**What the exercise asks**
Nothing in the records below may change; print them all exactly.

**Given data**

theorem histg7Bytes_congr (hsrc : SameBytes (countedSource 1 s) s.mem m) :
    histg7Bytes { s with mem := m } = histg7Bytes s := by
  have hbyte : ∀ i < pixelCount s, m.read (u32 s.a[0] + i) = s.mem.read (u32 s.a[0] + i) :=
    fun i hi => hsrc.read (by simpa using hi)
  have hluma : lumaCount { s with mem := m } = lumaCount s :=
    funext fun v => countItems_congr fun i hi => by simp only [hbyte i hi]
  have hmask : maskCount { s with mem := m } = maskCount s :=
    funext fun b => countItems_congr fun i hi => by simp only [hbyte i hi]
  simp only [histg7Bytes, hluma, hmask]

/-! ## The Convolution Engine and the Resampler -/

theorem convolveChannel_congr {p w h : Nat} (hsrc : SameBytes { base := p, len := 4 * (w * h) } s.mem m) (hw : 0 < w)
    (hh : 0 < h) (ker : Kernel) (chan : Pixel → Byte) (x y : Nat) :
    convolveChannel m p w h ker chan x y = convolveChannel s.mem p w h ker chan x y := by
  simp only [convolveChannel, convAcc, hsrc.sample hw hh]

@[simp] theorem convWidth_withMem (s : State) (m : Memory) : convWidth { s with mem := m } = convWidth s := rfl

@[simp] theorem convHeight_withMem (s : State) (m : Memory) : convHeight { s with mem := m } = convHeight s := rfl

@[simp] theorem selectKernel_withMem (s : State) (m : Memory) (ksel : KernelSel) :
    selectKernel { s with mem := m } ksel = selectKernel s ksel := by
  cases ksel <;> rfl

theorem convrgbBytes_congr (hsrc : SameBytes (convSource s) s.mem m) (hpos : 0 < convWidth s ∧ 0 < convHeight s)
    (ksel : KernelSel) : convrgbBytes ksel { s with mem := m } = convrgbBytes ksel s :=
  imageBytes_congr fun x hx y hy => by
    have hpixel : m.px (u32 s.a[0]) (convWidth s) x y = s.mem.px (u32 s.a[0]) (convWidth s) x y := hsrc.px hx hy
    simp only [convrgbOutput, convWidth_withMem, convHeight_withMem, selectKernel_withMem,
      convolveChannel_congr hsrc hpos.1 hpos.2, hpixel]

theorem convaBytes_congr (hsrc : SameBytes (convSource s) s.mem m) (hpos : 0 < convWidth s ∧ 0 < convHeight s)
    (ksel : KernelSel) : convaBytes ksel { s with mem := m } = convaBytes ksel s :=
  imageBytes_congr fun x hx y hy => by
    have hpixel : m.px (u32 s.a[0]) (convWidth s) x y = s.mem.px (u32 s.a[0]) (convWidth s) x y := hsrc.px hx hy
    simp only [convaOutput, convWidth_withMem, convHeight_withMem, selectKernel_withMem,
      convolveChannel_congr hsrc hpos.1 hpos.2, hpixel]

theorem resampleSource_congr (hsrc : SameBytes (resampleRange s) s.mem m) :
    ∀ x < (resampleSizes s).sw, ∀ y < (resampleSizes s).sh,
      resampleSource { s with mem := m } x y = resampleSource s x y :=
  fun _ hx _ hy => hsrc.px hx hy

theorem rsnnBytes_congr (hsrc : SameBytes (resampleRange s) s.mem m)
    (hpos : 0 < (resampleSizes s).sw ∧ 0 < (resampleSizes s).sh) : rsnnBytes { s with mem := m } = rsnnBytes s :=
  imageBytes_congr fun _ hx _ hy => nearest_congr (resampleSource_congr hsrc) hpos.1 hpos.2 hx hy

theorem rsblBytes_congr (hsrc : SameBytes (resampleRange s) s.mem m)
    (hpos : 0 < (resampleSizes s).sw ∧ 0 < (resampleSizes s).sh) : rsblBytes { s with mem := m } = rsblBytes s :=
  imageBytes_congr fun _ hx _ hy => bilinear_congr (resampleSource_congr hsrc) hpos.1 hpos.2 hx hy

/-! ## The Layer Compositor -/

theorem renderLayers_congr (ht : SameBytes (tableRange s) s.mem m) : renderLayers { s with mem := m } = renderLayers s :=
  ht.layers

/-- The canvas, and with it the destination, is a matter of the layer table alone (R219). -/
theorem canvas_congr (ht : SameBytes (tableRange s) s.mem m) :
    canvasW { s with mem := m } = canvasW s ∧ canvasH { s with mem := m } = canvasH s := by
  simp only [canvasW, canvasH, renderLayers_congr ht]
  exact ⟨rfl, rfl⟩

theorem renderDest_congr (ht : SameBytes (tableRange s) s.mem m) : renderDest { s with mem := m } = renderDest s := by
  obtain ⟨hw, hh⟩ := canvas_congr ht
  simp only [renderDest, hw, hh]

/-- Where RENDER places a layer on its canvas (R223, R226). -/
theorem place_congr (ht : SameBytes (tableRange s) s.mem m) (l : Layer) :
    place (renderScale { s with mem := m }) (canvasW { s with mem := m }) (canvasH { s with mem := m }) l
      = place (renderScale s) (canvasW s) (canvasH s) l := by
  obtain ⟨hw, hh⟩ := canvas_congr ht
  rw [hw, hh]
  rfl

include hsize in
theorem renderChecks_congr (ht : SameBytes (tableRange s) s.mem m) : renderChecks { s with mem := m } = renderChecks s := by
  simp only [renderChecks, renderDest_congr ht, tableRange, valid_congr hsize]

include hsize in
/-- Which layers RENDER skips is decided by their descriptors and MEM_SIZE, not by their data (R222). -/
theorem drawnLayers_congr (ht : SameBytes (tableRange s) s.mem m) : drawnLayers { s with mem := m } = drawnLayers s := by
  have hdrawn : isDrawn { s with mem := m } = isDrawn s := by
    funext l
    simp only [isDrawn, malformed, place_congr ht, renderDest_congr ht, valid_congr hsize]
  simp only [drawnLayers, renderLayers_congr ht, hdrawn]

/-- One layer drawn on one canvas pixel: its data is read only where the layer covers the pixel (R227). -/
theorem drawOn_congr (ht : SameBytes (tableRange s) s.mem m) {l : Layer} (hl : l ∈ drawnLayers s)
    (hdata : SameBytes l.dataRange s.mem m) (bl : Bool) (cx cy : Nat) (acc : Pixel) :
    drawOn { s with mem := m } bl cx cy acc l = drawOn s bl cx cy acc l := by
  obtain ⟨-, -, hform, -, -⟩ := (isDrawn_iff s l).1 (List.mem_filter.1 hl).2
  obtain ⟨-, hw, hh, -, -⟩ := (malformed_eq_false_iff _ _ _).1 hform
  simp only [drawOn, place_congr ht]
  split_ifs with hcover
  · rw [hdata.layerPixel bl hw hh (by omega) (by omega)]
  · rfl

**Solution**
theorem histg7Bytes_congr (hsrc : SameBytes (countedSource 1 s) s.mem m) :
    histg7Bytes { s with mem := m } = histg7Bytes s := by
  have hbyte : ∀ i < pixelCount s, m.read (u32 s.a[0] + i) = s.mem.read (u32 s.a[0] + i) :=
    fun i hi => hsrc.read (by simpa using hi)
  have hluma : lumaCount { s with mem := m } = lumaCount s :=
    funext fun v => countItems_congr fun i hi => by simp only [hbyte i hi]
  have hmask : maskCount { s with mem := m } = maskCount s :=
    funext fun b => countItems_congr fun i hi => by simp only [hbyte i hi]
  simp only [histg7Bytes, hluma, hmask]

/-! ## The Convolution Engine and the Resampler -/

theorem convolveChannel_congr {p w h : Nat} (hsrc : SameBytes { base := p, len := 4 * (w * h) } s.mem m) (hw : 0 < w)
    (hh : 0 < h) (ker : Kernel) (chan : Pixel → Byte) (x y : Nat) :
    convolveChannel m p w h ker chan x y = convolveChannel s.mem p w h ker chan x y := by
  simp only [convolveChannel, convAcc, hsrc.sample hw hh]

@[simp] theorem convWidth_withMem (s : State) (m : Memory) : convWidth { s with mem := m } = convWidth s := rfl

@[simp] theorem convHeight_withMem (s : State) (m : Memory) : convHeight { s with mem := m } = convHeight s := rfl

@[simp] theorem selectKernel_withMem (s : State) (m : Memory) (ksel : KernelSel) :
    selectKernel { s with mem := m } ksel = selectKernel s ksel := by
  cases ksel <;> rfl

theorem convrgbBytes_congr (hsrc : SameBytes (convSource s) s.mem m) (hpos : 0 < convWidth s ∧ 0 < convHeight s)
    (ksel : KernelSel) : convrgbBytes ksel { s with mem := m } = convrgbBytes ksel s :=
  imageBytes_congr fun x hx y hy => by
    have hpixel : m.px (u32 s.a[0]) (convWidth s) x y = s.mem.px (u32 s.a[0]) (convWidth s) x y := hsrc.px hx hy
    simp only [convrgbOutput, convWidth_withMem, convHeight_withMem, selectKernel_withMem,
      convolveChannel_congr hsrc hpos.1 hpos.2, hpixel]

theorem convaBytes_congr (hsrc : SameBytes (convSource s) s.mem m) (hpos : 0 < convWidth s ∧ 0 < convHeight s)
    (ksel : KernelSel) : convaBytes ksel { s with mem := m } = convaBytes ksel s :=
  imageBytes_congr fun x hx y hy => by
    have hpixel : m.px (u32 s.a[0]) (convWidth s) x y = s.mem.px (u32 s.a[0]) (convWidth s) x y := hsrc.px hx hy
    simp only [convaOutput, convWidth_withMem, convHeight_withMem, selectKernel_withMem,
      convolveChannel_congr hsrc hpos.1 hpos.2, hpixel]

theorem resampleSource_congr (hsrc : SameBytes (resampleRange s) s.mem m) :
    ∀ x < (resampleSizes s).sw, ∀ y < (resampleSizes s).sh,
      resampleSource { s with mem := m } x y = resampleSource s x y :=
  fun _ hx _ hy => hsrc.px hx hy

theorem rsnnBytes_congr (hsrc : SameBytes (resampleRange s) s.mem m)
    (hpos : 0 < (resampleSizes s).sw ∧ 0 < (resampleSizes s).sh) : rsnnBytes { s with mem := m } = rsnnBytes s :=
  imageBytes_congr fun _ hx _ hy => nearest_congr (resampleSource_congr hsrc) hpos.1 hpos.2 hx hy

theorem rsblBytes_congr (hsrc : SameBytes (resampleRange s) s.mem m)
    (hpos : 0 < (resampleSizes s).sw ∧ 0 < (resampleSizes s).sh) : rsblBytes { s with mem := m } = rsblBytes s :=
  imageBytes_congr fun _ hx _ hy => bilinear_congr (resampleSource_congr hsrc) hpos.1 hpos.2 hx hy

/-! ## The Layer Compositor -/

theorem renderLayers_congr (ht : SameBytes (tableRange s) s.mem m) : renderLayers { s with mem := m } = renderLayers s :=
  ht.layers

/-- The canvas, and with it the destination, is a matter of the layer table alone (R219). -/
theorem canvas_congr (ht : SameBytes (tableRange s) s.mem m) :
    canvasW { s with mem := m } = canvasW s ∧ canvasH { s with mem := m } = canvasH s := by
  simp only [canvasW, canvasH, renderLayers_congr ht]
  exact ⟨rfl, rfl⟩

theorem renderDest_congr (ht : SameBytes (tableRange s) s.mem m) : renderDest { s with mem := m } = renderDest s := by
  obtain ⟨hw, hh⟩ := canvas_congr ht
  simp only [renderDest, hw, hh]

/-- Where RENDER places a layer on its canvas (R223, R226). -/
theorem place_congr (ht : SameBytes (tableRange s) s.mem m) (l : Layer) :
    place (renderScale { s with mem := m }) (canvasW { s with mem := m }) (canvasH { s with mem := m }) l
      = place (renderScale s) (canvasW s) (canvasH s) l := by
  obtain ⟨hw, hh⟩ := canvas_congr ht
  rw [hw, hh]
  rfl

include hsize in
theorem renderChecks_congr (ht : SameBytes (tableRange s) s.mem m) : renderChecks { s with mem := m } = renderChecks s := by
  simp only [renderChecks, renderDest_congr ht, tableRange, valid_congr hsize]

include hsize in
/-- Which layers RENDER skips is decided by their descriptors and MEM_SIZE, not by their data (R222). -/
theorem drawnLayers_congr (ht : SameBytes (tableRange s) s.mem m) : drawnLayers { s with mem := m } = drawnLayers s := by
  have hdrawn : isDrawn { s with mem := m } = isDrawn s := by
    funext l
    simp only [isDrawn, malformed, place_congr ht, renderDest_congr ht, valid_congr hsize]
  simp only [drawnLayers, renderLayers_congr ht, hdrawn]

/-- One layer drawn on one canvas pixel: its data is read only where the layer covers the pixel (R227). -/
theorem drawOn_congr (ht : SameBytes (tableRange s) s.mem m) {l : Layer} (hl : l ∈ drawnLayers s)
    (hdata : SameBytes l.dataRange s.mem m) (bl : Bool) (cx cy : Nat) (acc : Pixel) :
    drawOn { s with mem := m } bl cx cy acc l = drawOn s bl cx cy acc l := by
  obtain ⟨-, -, hform, -, -⟩ := (isDrawn_iff s l).1 (List.mem_filter.1 hl).2
  obtain ⟨-, hw, hh, -, -⟩ := (malformed_eq_false_iff _ _ _).1 hform
  simp only [drawOn, place_congr ht]
  split_ifs with hcover
  · rw [hdata.layerPixel bl hw hh (by omega) (by omega)]
  · rfl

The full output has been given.